Data provided Block Start

/-- An Osrin link: 0 OSR_E, 1 OSR_W (R417, R418). -/
structure OsrLink where
  st : LinkState := .down
  sync : Bool := false
  dly : BitVec 8 := 0
  peer : BitVec 3 := 0
  cause : BitVec 4 := 0
  consec : BitVec 8 := 0
  /-- instant at which it entered LOST -/
  lostAt : Nat := 0
  /-- left UP and not UP again: recovery window of R436 -/
  window : Bool := false
  /-- neighbour's class-table check value and the own one, as last compared (R417) -/
  peerCls : Option (Word × Word) := none
  /-- what its latest TIME frame said (R416) -/
  time : Option TimeInfo := none
  /-- serialiser loopback failed at Boot: stays DOWN (R521) -/
  dead : Bool := false
deriving DecidableEq, Repr

/-- The OSR block. -/
structure Osr where
  links : Vector OsrLink 2 := Vector.replicate 2 {}
  /-- straps RING_ID[2:0] as read at RST_N release (R414) -/
  ringId : BitVec 3 := 0
  /-- RING_ID is NDEV or more: the device stays in Boot (R414) -/
  wiringBad : Bool := false
  /-- time lock, OSR.STUCK, the step of a follower taken (R419, R421) -/
  lock : Bool := false
  stuck : Bool := false
  stepped : Bool := false
  /-- source link of R419: 0 OSR_E, 1 OSR_W -/
  src : Option (Fin 2) := none
  hops : BitVec 3 := 0
  /-- estimated error in units of 0.5 ns -/
  ofs : Int := 0
  /-- REF100 edges that the slew holds back (R421; log entry 28) -/
  skip : Nat := 0
  /-- consecutive TIME frames with an error below 5 ns (R421) -/
  good : Nat := 0
  /-- failed RING_SYNC marks in a row (R423) -/
  syncFail : Nat := 0
  /-- instant of the latest RING_SYNC mark (R423) -/
  markAt : Option Nat := none
  /-- RING_OK of the latest scan and devices reachable (OSR_RING_OK) -/
  ok : BitVec 8 := 0
  reach : BitVec 8 := 0
deriving DecidableEq, Repr

/-! ### Analog measurement -/

/-- An entry that is sampling or in conversion (R445): source, whether injected, instant its result is completed, and the
entry's number in its sequence. -/
structure Sampled where
  src : BitVec 5
  inj : Bool
  due : Nat
  entry : Nat
deriving DecidableEq, Repr

/-- A latest result of a source (R457). -/
structure AdcRes where
  value : BitVec 14
  stamp : Nat
  inj : Bool
  cnt : BitVec 8
deriving DecidableEq, Repr

/-- A converter: 0 ADC-P, 1 ADC-Q. -/
structure Conv where
  /-- it has coefficients: offset and gain corrections (ADC_CAL_COEF) -/
  coef : Option (BitVec 16 × BitVec 16) := none
  /-- halted (R461) -/
  halted : Bool := false
  /-- failed calibrations in a row (R455) -/
  fails : Nat := 0
  /-- calibrating (R451) -/
  cal : Bool := false
  /-- end of the calibration under way (R451) -/
  calEnd : Nat := 0
  /-- entries sampling or in conversion, oldest first; end of sampling of the newest -/
  pipe : List Sampled := []
  free : Nat := 0
  /-- next regular entry; entries still to sample of a triggered pass -/
  pos : Nat := 0
  pass : Nat := 0
  /-- a triggered regular pass is under way until its last result -/
  passBusy : Bool := false
  /-- injected group pending; its next entry -/
  inj : Bool := false
  injPos : Nat := 0
  /-- held group (R454) -/
  held : Bool := false
deriving DecidableEq, Repr

/-- The ADC block. -/
structure Adc where
  conv : Vector Conv 2 := Vector.replicate 2 {}
  /-- calibrations requested and not started, in the order in which they go (R453) -/
  calq : List (Fin 2) := []
  /-- the reference is within its limits (R461) -/
  refOk : Bool := false
  /-- latest result, and the one before it, by 32 × converter + source -/
  res : Map (Option AdcRes) := []
  prev : Map (Option AdcRes) := []
  /-- triggers from a timer match that have not been taken, regular and injected, by converter (R478) -/
  regDue : BitVec 2 := 0
  injDue : BitVec 2 := 0
deriving DecidableEq, Repr

/-! ### Timers and check-value units -/

/-- What the timers hold beside their registers (R468-R481). -/
structure Tmr where
  acc : Vector (BitVec 32) 8 := Vector.replicate 8 0
  /-- edges at which source events of SRC 2, 3 and 4 not yet taken are delivered, oldest first (R469) -/
  evDue : Vector (List Nat) 8 := Vector.replicate 8 []
  /-- edges of the capture triggers whose capture has not been taken, oldest first: channel k of TCn at 2n + k (R479) -/
  capDue : Vector (List Nat) 16 := Vector.replicate 16 []
  /-- REF100 edge of the latest source event taken: one an edge (R468, R469) -/
  evAt : Vector (Option Nat) 8 := Vector.replicate 8 none
  /-- REF100 edges at which the latest write of CNT, of a compare value, and the latest capture fell (R474, R476, R480, R481) -/
  cntAt : Vector (Option Nat) 8 := Vector.replicate 8 none
  cmpAt : Vector (Option Nat) 8 := Vector.replicate 8 none
  capAt : Vector (Option Nat) 8 := Vector.replicate 8 none
  /-- copies of the newest sample not yet taken, by link: SNUM, filtered inputs, edge of arrival (R470) -/
  copies : Vector (Option (BitVec 16 × Word × Nat)) 3 := Vector.replicate 3 none
  /-- SNUM and filtered inputs of the last good frame taken (R470) -/
  snum : Option (BitVec 16) := none
  si : Word := 0
deriving DecidableEq, Repr

/-- A general check-value unit: working copy, state and length (R483-R485). -/
structure CrcUnit where
  width : Nat := 32
  refin : Bool := true
  refout : Bool := true
  poly : Word := 0x04C11DB7
  xorout : Word := 0xFFFFFFFF
  st : Word := 0xFFFFFFFF
  len : Word := 0
deriving DecidableEq, Repr

/-! ### Modes and faults -/

/-- A raising at S2 or above that acts on the mode (R497): at S2 the groups it puts into Safe-hold; whether by force (R559). -/
structure HoldReq where
  src : Src
  sev : BitVec 3
  groups : BitVec 16
  detail : Word
  at' : Nat
  forced : Bool
deriving DecidableEq, Repr

/-- Mode requests of R516, deliberate resets of R527: outstanding, with the instant of the write. -/
structure Request where
  target : BitVec 3
  at' : Nat
deriving DecidableEq, Repr

/-- The SYS block: mode, requests, reactions and the ERR_N driver. -/
structure Sys where
  mode : Mode := .boot
  prev : Mode := .boot
  /-- step of R519 under way, 15 = Boot ended; zero of R519 -/
  step : BitVec 4 := 1
  zero : Nat := 0
  /-- mode in which Boot ends as soon as the domains of R38 are powered -/
  leave : Option Mode := none
  /-- configuration loaded (R519 step 5); internal steps complete (step 7) -/
  loaded : Bool := false
  internal : Bool := false
  /-- the Boot under way followed a CHIP reaction (R503) -/
  chipBoot : Bool := false
  /-- end of the latest Boot that followed a CHIP reaction -/
  chipEnd : Option Nat := none
  /-- function groups in Safe-hold (R297) -/
  grpHold : BitVec 16 := 0
  /-- hold requests of R497, held until a deliberate reset -/
  holds : List HoldReq := []
  /-- raisings of the lanes that act in the drive phase of this scan -/
  acts : List HoldReq := []
  /-- S3 sources raised since Safe-hold was entered, with DETAIL (R529) -/
  s3 : List (Src × Word) := []
  /-- mode from which Safe-hold was entered (R530) -/
  holdFrom : Mode := .boot
  /-- phase 1 of this scan has agreed that Boot may end at the next boundary (R519, R524) -/
  bootAgreed : Bool := false
  /-- mode request waiting for its scan, and the transition agreed for the next boundary (R514, R516) -/
  req : Option Request := none
  reqAgreed : Option (BitVec 3) := none
  /-- deliberate reset requested by the host; agreed in this scan; carried out, to be judged at the next boundary -/
  drst : Option Nat := none
  drstScan : Bool := false
  drstDone : Bool := false
  /-- partners required and ready in the latest scan: ALL of SYS_PARTNER (R524) -/
  partners : Bool := false
  /-- power-down: Safe-hold still to be entered; under way; ready (R531) -/
  pdnHold : Bool := false
  pdnBusy : Bool := false
  pdnReady : Bool := false
  /-- start of the partner wait (R525) -/
  pwaitAt : Option Nat := none
  /-- VALIDATE is done: Run at the first boundary with three lanes in service (R549) -/
  validated : Bool := false
  /-- ERR_N: latch, release waiting, instant of the latest EPIN raising, a scan boundary has come since the reset (R506-R509) -/
  errLatch : Bool := false
  errRelWait : Bool := false
  epinAt : Nat := 0
  errArmed : Bool := false
  /-- square wave running, and its present half (R507) -/
  pump : Bool := false
  wave : Bool := false
  /-- instant of the latest edge of the wave -/
  waveAt : Nat := 0
  /-- BLK reactions started, by block; CHIP reaction started and its instant (R501) -/
  blkDue : BitVec 16 := 0
  chipDue : Option (Src × Nat) := none
deriving DecidableEq, Repr

/-! ### Configuration store, transactions and sump -/

/-- A sump record (R562): SEQ, totals by 4,096 × kind + entry, and whether its header and CRC pass. -/
structure SumpRec where
  seq : Word
  tot : Map Nat
deriving DecidableEq, Repr

/-- Nonvolatile contents: the two banks of the configuration store (user bytes, erased = 0xFF; R532) and the six slots
of the sump (R562). -/
structure Nv where
  bank0 : Map Byte := []
  bank1 : Map Byte := []
  slots : Vector (Option SumpRec) 6 := Vector.replicate 6 none
deriving DecidableEq, Repr

/-- STATE of CFG_TXN_STAT. -/
inductive TxnState where
  | idle | open | pend
deriving DecidableEq, Repr

/-- The CFG block. -/
structure Cfg where
  /-- pages of the candidate erased since the last FINISH (R545) -/
  erased : BitVec 64 := 0
  /-- command running: OP and PAGE -/
  cmd : Option (BitVec 3 × BitVec 6) := none
  /-- CFG_KEY_N asserted (R542) -/
  key : Bool := false
  /-- current bank (R540), validity, validation, and that its reads fail (R547) -/
  cur : Option (Fin 2) := none
  valid : BitVec 2 := 0
  validated : Bool := false
  readsFail : Bool := false
  /-- NT_OFF and AN_OFF as read at step 1 (R540) -/
  step1 : BitVec 2 := 0
  /-- the two latest seal comparisons matched, newest first (R543, R529) -/
  seal0 : Bool := false
  seal1 : Bool := false
  /-- instant of the latest seal comparison (R522) -/
  sealAt : Option Nat := none
  /-- state of the transaction (R550) -/
  txn : TxnState := .idle
deriving DecidableEq, Repr

/-- The SMP block. Counters by 4,096 × kind + entry (R557). -/
structure Smp where
  inc : Map Nat := []
  tot : Map Nat := []
  restored : Bool := false
  fresh : Bool := false
  /-- slot of the newest valid record, its SEQ, slots marked bad -/
  slot : Option (Fin 6) := none
  seq : Word := 0
  bad : BitVec 6 := 0
  /-- store under way: the slot it programs -/
  store : Option (Fin 6) := none
  /-- that store is the one of step 3 of R531 -/
  final : Bool := false
  /-- instant of the latest restore or completed store since the device reset -/
  at' : Option Nat := none
  /-- symbol position of the latest corrected codeword (R42) -/
  eccSym : Option (BitVec 6) := none
deriving DecidableEq, Repr

/-! ### JTAG -/

/-- States of the TAP controller (IEEE 1149.1, R585). -/
inductive TapState where
  | testLogicReset | runTestIdle | selectDr | captureDr | shiftDr | exit1Dr | pauseDr | exit2Dr | updateDr
  | selectIr | captureIr | shiftIr | exit1Ir | pauseIr | exit2Ir | updateIr
deriving DecidableEq, Repr

/-- Instructions of R585. -/
inductive TapInstr where
  | bypass | idcode | sample | extest
deriving DecidableEq, Repr

/-- The JTAG port. -/
structure Jtag where
  st : TapState := .testLogicReset
  instr : TapInstr := .idcode
  ir : BitVec 4 := 0
  /-- data register in its shift stage, bit 0 next out -/
  dr : List Bool := []
  /-- boundary register's update stage, and TDO -/
  bnd : List Bool := []
  tdo : Bool := false
deriving DecidableEq, Repr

Data provided Block End

■ Problem statement ■
Which lines run from the one holding "xorout : Word := 0xFFFFFFFF" through the one holding "grpHold : BitVec 16 := 0" in the records above? Repeat them exactly, both included, and nothing more.

■ Finished task ■
  xorout : Word := 0xFFFFFFFF
  st : Word := 0xFFFFFFFF
  len : Word := 0
deriving DecidableEq, Repr

/-! ### Modes and faults -/

/-- A raising at S2 or above that acts on the mode (R497): at S2 the groups it puts into Safe-hold; whether by force (R559). -/
structure HoldReq where
  src : Src
  sev : BitVec 3
  groups : BitVec 16
  detail : Word
  at' : Nat
  forced : Bool
deriving DecidableEq, Repr

/-- Mode requests of R516, deliberate resets of R527: outstanding, with the instant of the write. -/
structure Request where
  target : BitVec 3
  at' : Nat
deriving DecidableEq, Repr

/-- The SYS block: mode, requests, reactions and the ERR_N driver. -/
structure Sys where
  mode : Mode := .boot
  prev : Mode := .boot
  /-- step of R519 under way, 15 = Boot ended; zero of R519 -/
  step : BitVec 4 := 1
  zero : Nat := 0
  /-- mode in which Boot ends as soon as the domains of R38 are powered -/
  leave : Option Mode := none
  /-- configuration loaded (R519 step 5); internal steps complete (step 7) -/
  loaded : Bool := false
  internal : Bool := false
  /-- the Boot under way followed a CHIP reaction (R503) -/
  chipBoot : Bool := false
  /-- end of the latest Boot that followed a CHIP reaction -/
  chipEnd : Option Nat := none
  /-- function groups in Safe-hold (R297) -/
  grpHold : BitVec 16 := 0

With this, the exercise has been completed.